Knowing how to choose the right laser engraver for your application is not that complicated. If you are willing to learn just the basics of fiber laser engraving, you can quickly identify what you need.
The first thing you must know is that there is no such thing as a “fiber laser engraver”. You may need a laser engraving machine for metal, but the laser you’re looking for could also be configured for laser cleaning as well as various laser marking applications.

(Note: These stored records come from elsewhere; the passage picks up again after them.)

/-- The entry of a leaf instruction of the general form. `opx` is func[15:11]: `opxFix` are the bits that the
mnemonic fixes and `opxFree` the bits left to the instruction. -/
structure LSpec where
  op : Nat
  types : List Ty
  d : Role := .regOrIndexed
  s1 : Role := .unused
  s2 : Role := .unused
  s3 : Role := .unused
  s4 : Role := .unused
  imm : Bool := false
  hint : Bool := false
  slot : Bool := false
  emZero : Bool := false
  opxFix : BitVec 5 := 0
  opxFree : BitVec 5 := 0
  sel : Nat := 0
  cond : Nat := 0
  sgn : Bool := false
  sat : Bool := false
  rm : Nat := 0
  deriving DecidableEq, Repr

namespace LSpec

/-- b64 b32 b16 b8. -/
def ints : List Ty := [.b64, .b32, .b16, .b8]
/-- f64 f32 f16 bf16. -/
def floats : List Ty := [.f64, .f32, .f16, .bf16]
/-- The formats of `FCVT`. -/
def cvts : List Ty := [.f64, .f32, .f16, .bf16, .e4m3, .e5m2]
/-- The types of the approximated functions without f64. -/
def floats3 : List Ty := [.f32, .f16, .bf16]
/-- The block formats. -/
def pbs : List Ty := [.pb8, .pb6, .pb4]

/-- Integer instruction of one source (R120). -/
def int1 (op : Nat) : LSpec := { op, types := ints, s1 := .src .own }
/-- Integer instruction of two sources (R120). -/
def int2 (op : Nat) : LSpec := { op, types := ints, s1 := .src .own, s2 := .src .own, imm := true }
/-- Integer instruction of three sources (R120). -/
def int3 (op : Nat) : LSpec := { op, types := ints, s1 := .src .own, s2 := .src .own, s3 := .src .own }
/-- Float instruction of one source (R128). -/
def flt1 (op : Nat) (ts : List Ty := floats) : LSpec := { op, types := ts, s1 := .src .own }
/-- Float instruction of two sources (R128). -/
def flt2 (op : Nat) : LSpec := { op, types := floats, s1 := .src .own, s2 := .src .own }
/-- Leaf control without operands (R141). -/
def ctl0 (op : Nat) : LSpec :=
  { op, types := [.b64], d := .absent, s1 := .absent, s2 := .absent, s3 := .absent, s4 := .absent, emZero := true }
/-- A load (R209). -/
def load (op : Nat) : LSpec :=
  { op, types := ints, s1 := .src .int64, s2 := .srcOpt .int64, imm := true, hint := true, sgn := true }
/-- A store (R209). -/
def store (op : Nat) (slot : Bool := false) : LSpec :=
  { op, types := ints, d := .absent, s1 := .src .int64, s2 := .srcOpt .int64, s4 := .src .own, imm := true,
    hint := true, slot }
/-- An atomic of the integer operations 0 to 6 (R318). -/
def atom (op : Nat) (f : BitVec 5) (slot : Bool) (sgn : Bool := false) : LSpec :=
  { op, types := [.b64, .b32], d := .regOrIndexedOpt, s1 := .src .int64, s2 := .srcOpt .int64, s4 := .src .own,
    imm := true, hint := true, slot, opxFix := f, sgn }
/-- An atomic of the float operations 7 to 9 (R318). -/
def fatom (op : Nat) (f : BitVec 5) (slot : Bool) : LSpec := { atom op f slot with types := [.f64, .f32] }
/-- A scan without chain (R169, R179). -/
def scan (f : BitVec 5) (ts : List Ty) (sgn : Bool) (rm : Nat) : LSpec :=
  { op := 0x84, types := ts, d := .laneReg, s1 := .src .own, s2 := .srcOpt .own, imm := true, opxFix := f,
    opxFree := 0b01000#5, sgn, rm }
/-- A reduction (R169, R179). -/
def red (f : BitVec 5) (ts : List Ty) (sgn : Bool) (rm : Nat) : LSpec :=
  { op := 0x85, types := ts, s1 := .src .own, s2 := .srcOpt .own, imm := true, opxFix := f, sgn, rm }
/-- A vote (R169, R183). -/
def votel (f : BitVec 5) (d : Role) : LSpec :=
  { op := 0x86, types := [.b64], d, s1 := .predSrc, opxFix := f }

end LSpec

open LSpec in
/-- The entry of each leaf instruction. A source that R169's table calls "lane" (s1 of `XPUT`, `SCAN`, `RED` and `MATCH`)
takes a uniform too, as any source does (DEDUCED, log entry 119). -/
def LOp.spec : LOp → LSpec
  -- R120
  | .iadd => { int2 0x00 with sgn := true, sat := true }
  | .isub => { int2 0x01 with sgn := true, sat := true }
  | .imul => { int2 0x02 with sgn := true, sat := true }
  | .imad => { int3 0x03 with sgn := true, sat := true }
  | .imulh => { int2 0x04 with sgn := true }
  | .imin => { int2 0x05 with sgn := true }
  | .imax => { int2 0x06 with sgn := true }
  | .iabs => { int1 0x07 with sat := true }
  | .and => int2 0x08
  | .or => int2 0x09
  | .xor => int2 0x0A
  | .shl => int2 0x0B
  | .shr => int2 0x0C
  | .sra => int2 0x0D
  | .rot => int2 0x0E
  | .clz => int1 0x0F
  | .popc => int1 0x10
  | .brev => int1 0x11
  | .bfe => { int3 0x12 with sgn := true }
  | .bfi => { int3 0x13 with s4 := .src .own }
  | .icmp => { int2 0x14 with d := .predOrLane, cond := 9, opxFree := 1 }
  | .sel => { op := 0x15, types := [.b64], s1 := .src .own, s2 := .src .own, s3 := .predSrc }
  | .mov => { op := 0x16, types := ints, s1 := .srcOpt .own, imm := true }
  | .idp4 => { int3 0x18 with types := [.b32], sgn := true, sat := true, opxFree := 1 }
  | .plop => { op := 0x19, types := [.b64], d := .predDest, s1 := .predSrc, s2 := .predSrcOpt, opxFree := 0b01111#5 }
  -- R128
  | .fadd => { flt2 0x20 with rm := 5 }
  | .fsub => { flt2 0x21 with rm := 5 }
  | .fmul => { flt2 0x22 with rm := 5 }
  | .ffma => { flt2 0x23 with s3 := .src .own, rm := 5 }
  | .fmin => flt2 0x24
  | .fmax => flt2 0x25
  | .fcmp => { flt2 0x26 with d := .predOrLane, cond := 7, opxFree := 1 }
  | .fclass => flt1 0x27
  | .frcp => flt1 0x28
  | .frsq => flt1 0x29
  | .fsqrt => { flt1 0x2A with rm := 5 }
  | .fdiv => { flt2 0x2B with rm := 5 }
  | .fex2 => flt1 0x2C floats3
  | .flg2 => flt1 0x2D floats3
  | .fsin => flt1 0x2E floats3
  | .fcos => flt1 0x2F floats3
  | .fdot2 => { flt2 0x30 with types := [.f16, .bf16], s3 := .src .f32, rm := 5 }
  -- R156-R161
  | .fcvt => { op := 0x40, types := cvts, s1 := .src .srcFmt, s2 := .srcOpt .own, opxFree := 0b01111#5, sel := 3,
               sat := true, rm := 6 }
  | .f2i => { op := 0x41, types := ints, s1 := .src .srcFmt, s2 := .srcOpt .own, opxFree := 0b01111#5, sel := 3,
              sgn := true, rm := 5 }
  | .i2f => { op := 0x42, types := floats, s1 := .src .srcFmt, s2 := .srcOpt .own, opxFree := 0b01111#5, sel := 3,
              sgn := true, sat := true, rm := 6 }
  | .pbq => { op := 0x43, types := pbs, s1 := .src .srcFmt, s2 := .src .own, s3 := .srcOpt .own,
              opxFree := 0b11100#5, sel := 3, rm := 6 }
  | .pbqScale => { op := 0x43, types := pbs, s1 := .src .srcFmt, s2 := .srcOpt .srcFmt, s3 := .srcOpt .own,
                   opxFix := 1, opxFree := 0b01100#5 }
  | .pbdq => { op := 0x44, types := pbs, s1 := .src .own, s2 := .src .own, opxFree := 0b11100#5, sel := 3, sat := true,
               rm := 5 }
  -- R141, R143
  | .join => ctl0 0x51
  | .lend => ctl0 0x52
  | .lexit => ctl0 0x53
  | .ltrap => { op := 0x54, types := [.b64], d := .absent, s1 := .absent, s4 := .absent, imm := true }
  | .lbrk => ctl0 0x55
  -- R209, R215, R216, R323
  | .ldg => load 0x60
  | .stg => store 0x61 true
  | .stnt => store 0x62 true
  | .ldp => load 0x63
  | .stp => store 0x64
  | .ldl => load 0x65
  | .stl => store 0x66
  | .ldk => load 0x67
  | .pref => { store 0x6F with types := [.b64], s4 := .unused }
  | .fpush => { op := 0x68, types := [.b64], d := .absent, s1 := .src .int64, s4 := .src .own }
  | .fpop => { op := 0x69, types := [.b64], s1 := .src .int64 }
  -- R318
  | .atomAdd => atom 0x6A 0 true
  | .atomAnd => atom 0x6A 1 true
  | .atomOr => atom 0x6A 2 true
  | .atomXor => atom 0x6A 3 true
  | .atomMin => atom 0x6A 4 true true
  | .atomMax => atom 0x6A 5 true true
  | .atomExch => atom 0x6A 6 true
  | .atomFadd => fatom 0x6A 7 true
  | .atomFmin => fatom 0x6A 8 true
  | .atomFmax => fatom 0x6A 9 true
  | .acas => { op := 0x6B, types := [.b64, .b32], s1 := .src .int64, s2 := .srcOpt .int64, s3 := .src .own,
               s4 := .src .own, hint := true, slot := true }
  | .lr => { load 0x6C with types := [.b64, .b32] }
  | .sc => { op := 0x6D, types := [.b64, .b32], s1 := .src .int64, s2 := .srcOpt .int64, s4 := .src .own, imm := true,
             hint := true, slot := true }
  | .atompAdd => atom 0x6E 0 false
  | .atompAnd => atom 0x6E 1 false
  | .atompOr => atom 0x6E 2 false
  | .atompXor => atom 0x6E 3 false
  | .atompMin => atom 0x6E 4 false true
  | .atompMax => atom 0x6E 5 false true
  | .atompExch => atom 0x6E 6 false
  | .atompFadd => fatom 0x6E 7 false
  | .atompFmin => fatom 0x6E 8 false
  | .atompFmax => fatom 0x6E 9 false
  -- R169
  | .nbrLeft => { op := 0x80, types := [.b64], s1 := .laneReg, s2 := .src .own, imm := true }
  | .nbrRight => { op := 0x80, types := [.b64], s1 := .laneReg, s2 := .src .own, imm := true, opxFix := 1 }
  | .shfl => { op := 0x81, types := ints, s1 := .laneReg, s2 := .src .own, opxFree := 1 }
  | .xput => { op := 0x82, types := ints, d := .laneReg, s1 := .src .own, s2 := .src .own, s3 := .predDestOpt,
               opxFree := 1 }
  | .bcst => { op := 0x83, types := ints, s1 := .laneReg, s2 := .src .int64, s3 := .srcOpt .int64, imm := true }
  | .scanAdd => scan 0 (ints ++ floats) false 4
  | .scanMin => scan 1 (ints ++ floats) true 0
  | .scanMax => scan 2 (ints ++ floats) true 0
  | .scanAnd => scan 3 ints false 0
  | .scanOr => scan 4 ints false 0
  | .scanXor => scan 5 ints false 0
  | .scanChain => { scan 0b10000#5 (ints ++ floats) true 4 with opxFree := 0b00111#5 }
  | .redAdd => red 0 (ints ++ floats) false 4
  | .redMin => red 1 (ints ++ floats) true 0
  | .redMax => red 2 (ints ++ floats) true 0
  | .redAnd => red 3 ints false 0
  | .redOr => red 4 ints false 0
  | .redXor => red 5 ints false 0
  | .votelAny => votel 0 .predDest
  | .votelAll => votel 1 .predDest
  | .votelUniform => votel 2 .predDest
  | .votelBallot => votel 3 .regOrIndexed
  | .matchT => { op := 0x87, types := [.b64, .b32], s1 := .src .own, sel := 1 }
  -- R113, R110, R154, R258
  | .femkTest => { op := 0x90, types := [.b64], d := .predDest, s1 := .regOrIndexed }
  | .femkEmpty => { op := 0x90, types := [.b64], opxFix := 1, opxFree := 0b11100#5 }
  | .femkFull => { op := 0x90, types := [.b64], opxFix := 2, opxFree := 0b11100#5 }
  | .xmovSet => { op := 0x91, types := [.b64], d := .absent, s1 := .src .int64, opxFree := 0b00011#5 }
  | .xmovAdd => { op := 0x91, types := [.b64], d := .absent, s1 := .src .int64, opxFix := 0b01000#5,
                  opxFree := 0b00011#5 }
  | .xmovRead => { op := 0x91, types := [.b64], opxFix := 0b10000#5, opxFree := 0b00011#5 }
  | .sreadlThread => { op := 0x92, types := [.b64], opxFix := 0 }
  | .sreadlPair => { op := 0x92, types := [.b64], opxFix := 1 }
  | .sreadlFlags => { op := 0x92, types := [.b64], opxFix := 2 }
  | .sreadlFlagsclr => { op := 0x92, types := [.b64], opxFix := 3 }
  | .zmov => { op := 0x93, types := [.f32, .b32], d := .laneRegTo120, s2 := .src .int64, imm := true, opxFree := 1 }
  | .zld => { op := 0x94, types := [.f32, .b32], d := .absent, s1 := .laneRegTo120, s2 := .src .int64, imm := true }

/-- An integer type (R147). -/
def Ty.isInt (t : Ty) : Bool := LSpec.ints.contains t
/-- A block format (R148). -/
def Ty.isPb (t : Ty) : Bool := LSpec.pbs.contains t

/-- Width of a sub-element, or of a block element (R118, R148). -/
def Ty.width : Ty → Nat
  | .b64 | .f64 => 64
  | .b32 | .f32 => 32
  | .b16 | .f16 | .bf16 => 16
  | .b8 | .e4m3 | .e5m2 | .pb8 => 8
  | .pb6 => 6
  | .pb4 => 4

/-- The type field's code (R48). -/
def Ty.code : Ty → Nat
  | .b64 => 0 | .b32 => 1 | .b16 => 2 | .b8 => 3 | .f64 => 4 | .f32 => 5 | .f16 => 6 | .bf16 => 7
  | .e4m3 => 8 | .e5m2 => 9 | .pb8 => 10 | .pb6 => 11 | .pb4 => 12

/-- The type of a code (R48); 0xD to 0xF are reserved. -/
def Ty.ofCode : Nat → Option Ty
  | 0 => some .b64 | 1 => some .b32 | 2 => some .b16 | 3 => some .b8 | 4 => some .f64 | 5 => some .f32
  | 6 => some .f16 | 7 => some .bf16 | 8 => some .e4m3 | 9 => some .e5m2 | 10 => some .pb8 | 11 => some .pb6
  | 12 => some .pb4 | _ => none

/-- The other format of a converter: func[14:11] of `FCVT`, `F2I` and `I2F` (R156-R158), func[14:13] of `PBQ` and
`PBDQ` (R159, R161). -/
def srcFormat (o : LOp) (opx : BitVec 5) : Option Ty :=
  match o with
  | .fcvt | .f2i | .i2f => Ty.ofCode (opx.toNat % 16)
  | .pbq | .pbqScale | .pbdq =>
    match opx.toNat / 4 % 4 with
    | 0 => some .f32
    | 1 => some .f16
    | 2 => some .bf16
    | _ => none
  | _ => none

/-- The type that a small constant of the operand is converted to (R47). -/
def ConstTy.ty (o : LOp) (w : Leaf) : ConstTy → Option Ty
  | .own => some w.ty
  | .int64 => some .b64
  | .srcFmt => srcFormat o w.opx
  | .f32 => some .f32

/-- Small constant `n` is allowed in an operand of the type (R47). -/
def constOk (n : BitVec 5) : Option Ty → Bool
  | none => false
  | some t =>
    if Ty.isPb t then false else if Ty.isInt t then decide (n.toNat < 24) else !(t == .e4m3 && n == 31)

/-- The operand has a kind that the role allows (R53). -/
def Role.ok (o : LOp) (w : Leaf) (r : Role) (x : Opnd) : Bool :=
  match r, x with
  | .unused, .none => true
  | .absent, .none => true
  | .src _, .lane _ => true
  | .src _, .indexed _ _ => true
  | .src _, .areg _ => true
  | .src t, .const n => constOk n (t.ty o w)
  | .srcOpt _, .none => true
  | .srcOpt _, .lane _ => true
  | .srcOpt _, .indexed _ _ => true
  | .srcOpt _, .areg _ => true
  | .srcOpt t, .const n => constOk n (t.ty o w)
  | .laneReg, .lane _ => true
  | .laneRegTo120, .lane n => decide (n.toNat ≤ 120)
  | .regOrIndexed, .lane _ => true
  | .regOrIndexed, .indexed _ _ => true
  | .regOrIndexedOpt, .lane _ => true
  | .regOrIndexedOpt, .indexed _ _ => true
  | .regOrIndexedOpt, .none => true
  | .predSrc, .pred _ => true
  | .predSrcOpt, .pred _ => true
  | .predSrcOpt, .none => true
  | .predDest, .pred p => p != 7
  | .predDestOpt, .pred p => p != 7
  | .predDestOpt, .none => true
  | .predOrLane, .pred p => p != 7
  | .predOrLane, .lane _ => true
  | .predOrLane, .indexed _ _ => true
  | _, _ => false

In this article, you will find answers to the following questions:
- What Are the Types of Fiber Lasers?
- How Much Laser Power Do You Need?
- How Do You Choose a Fiber Laser Marking System?
- Why Choose a Fiber Laser for Metal Engraving?
- How Does Fiber Laser Technology Work?
What Are the Types of Fiber Lasers?
Each type of fiber laser is the combination of a laser source, laser beam output, lens configuration and laser parameters. For that reason, there is a wide variety of fiber lasers that offer different benefits. Choosing the right technology is key to get optimal results.
The Laser Source
The laser source includes an optical fiber which can be doped with different rare-earth elements to generate specific wavelengths. By knowing the laser source and its wavelength, you can quickly know if a fiber laser is right for your application. Let’s look at common examples:
- Ytterbium-doped fiber lasers produce a wavelength of 1064 nm, which makes them ideal for the material processing of metals. These are the fiber lasers that Laserax uses for metal marking and cleaning applications.
- Thulium-doped fiber lasers produce a wavelength of 1940 nm and can be used for medical applications as well as for laser marking plastics.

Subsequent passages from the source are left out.